-- ==== Sys2Proof/Machine/Arbiter.lean ====
section
/-!
DEFINITION. The backpressure arbiter's commands (44_arbiter.md): the IN drain, the OUT accept-or-pend, and the tick that advances the
timers. The mode and the exit actions are `gateUpdate` and `exitActions` in `Machine/Ops.lean`.
-/
namespace Sys2Proof.Machine

/-- The bytes a due drain moves: `min(occ(RX), EP_IN_SIZE)` (44_arbiter.md R141). -/
def drainCount (k : Block) : Nat := min (occ (maskRx k) k.rx).toNat k.cfg.epInSize

/-- The rule of INSTEP (44_arbiter.md R139 to R141). -/
def ruleInstep (r : Bool) (k : Block) : Block × Answer :=
  if k.bridge = false ∨ r = false then (k, answerNo)
  else if drainDue k (occ (maskRx k) k.rx).toNat then
    let n : Byte := BitVec.ofNat 8 (drainCount k)
    (armRx { k with rx := dropBytes (maskRx k) n k.rx, flushPend := false },
      answerPayload n (oldestBytes (maskRx k) (drainCount k) k.rx))
  else (k, answerNo)

/-- INSTEP r (44_arbiter.md R139). -/
def execInstep (r : Bool) (s : State) : Result := complete .sch s (ruleInstep r s.block)

/-- The rule of OUTSTEP (44_arbiter.md R142 to R144): all of the transfer, or none of it. -/
def ruleOutstep (bytes : List Byte) (k : Block) : Block × Answer :=
  if k.bridge = false then (k, answerNo)
  else if bytes.length ≤ (free (maskTx k) k.tx).toNat then
    let k1 := { k with tx := pushBytes (maskTx k) bytes k.tx }
    (if bytes.length = 0 then k1 else armTx k1, answerValue (BitVec.ofNat 8 bytes.length))
  else (k, answerPending (free (maskTx k) k.tx))

/-- OUTSTEP n [bytes] (44_arbiter.md R142). -/
def execOutstep (bytes : List Byte) (s : State) : Result := complete .sch s (ruleOutstep bytes s.block)

/-- The flush timer's part of a tick, in BRIDGE only (44_arbiter.md R145, R146). -/
def flushTick (k : Block) : Block :=
  if k.bridge = false then k
  else if k.flushCnt.toNat + 1 = k.cfg.flushTicks then { k with flushCnt := 0, flushPend := true }
  else { k with flushCnt := k.flushCnt + 1 }

/-- A pulse countdown's part of a tick (44_arbiter.md R148). -/
def countDown (p : Byte) : Byte := if p = 0 then 0 else p - 1

/-- The rule of TICK (44_arbiter.md R145). -/
def ruleTick (k : Block) : Block × Answer :=
  let k1 := flushTick k
  ({ k1 with pulseRx := countDown k1.pulseRx, pulseTx := countDown k1.pulseTx }, answerOk)

/-- TICK (44_arbiter.md R145). -/
def execTick (s : State) : Result := complete .tck s (ruleTick s.block)

end Sys2Proof.Machine
end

━━━━━━

WORK TO COMPLETE: Transcribe the data above verbatim.

SOLUTION FOR THIS EXERCISE:
-- ==== Sys2Proof/Machine/Arbiter.lean ====
section
/-!
DEFINITION. The backpressure arbiter's commands (44_arbiter.md): the IN drain, the OUT accept-or-pend, and the tick that advances the
timers. The mode and the exit actions are `gateUpdate` and `exitActions` in `Machine/Ops.lean`.
-/
namespace Sys2Proof.Machine

/-- The bytes a due drain moves: `min(occ(RX), EP_IN_SIZE)` (44_arbiter.md R141). -/
def drainCount (k : Block) : Nat := min (occ (maskRx k) k.rx).toNat k.cfg.epInSize

/-- The rule of INSTEP (44_arbiter.md R139 to R141). -/
def ruleInstep (r : Bool) (k : Block) : Block × Answer :=
  if k.bridge = false ∨ r = false then (k, answerNo)
  else if drainDue k (occ (maskRx k) k.rx).toNat then
    let n : Byte := BitVec.ofNat 8 (drainCount k)
    (armRx { k with rx := dropBytes (maskRx k) n k.rx, flushPend := false },
      answerPayload n (oldestBytes (maskRx k) (drainCount k) k.rx))
  else (k, answerNo)

/-- INSTEP r (44_arbiter.md R139). -/
def execInstep (r : Bool) (s : State) : Result := complete .sch s (ruleInstep r s.block)

/-- The rule of OUTSTEP (44_arbiter.md R142 to R144): all of the transfer, or none of it. -/
def ruleOutstep (bytes : List Byte) (k : Block) : Block × Answer :=
  if k.bridge = false then (k, answerNo)
  else if bytes.length ≤ (free (maskTx k) k.tx).toNat then
    let k1 := { k with tx := pushBytes (maskTx k) bytes k.tx }
    (if bytes.length = 0 then k1 else armTx k1, answerValue (BitVec.ofNat 8 bytes.length))
  else (k, answerPending (free (maskTx k) k.tx))

/-- OUTSTEP n [bytes] (44_arbiter.md R142). -/
def execOutstep (bytes : List Byte) (s : State) : Result := complete .sch s (ruleOutstep bytes s.block)

/-- The flush timer's part of a tick, in BRIDGE only (44_arbiter.md R145, R146). -/
def flushTick (k : Block) : Block :=
  if k.bridge = false then k
  else if k.flushCnt.toNat + 1 = k.cfg.flushTicks then { k with flushCnt := 0, flushPend := true }
  else { k with flushCnt := k.flushCnt + 1 }

/-- A pulse countdown's part of a tick (44_arbiter.md R148). -/
def countDown (p : Byte) : Byte := if p = 0 then 0 else p - 1

/-- The rule of TICK (44_arbiter.md R145). -/
def ruleTick (k : Block) : Block × Answer :=
  let k1 := flushTick k
  ({ k1 with pulseRx := countDown k1.pulseRx, pulseTx := countDown k1.pulseTx }, answerOk)

/-- TICK (44_arbiter.md R145). -/
def execTick (s : State) : Result := complete .tck s (ruleTick s.block)

end Sys2Proof.Machine
end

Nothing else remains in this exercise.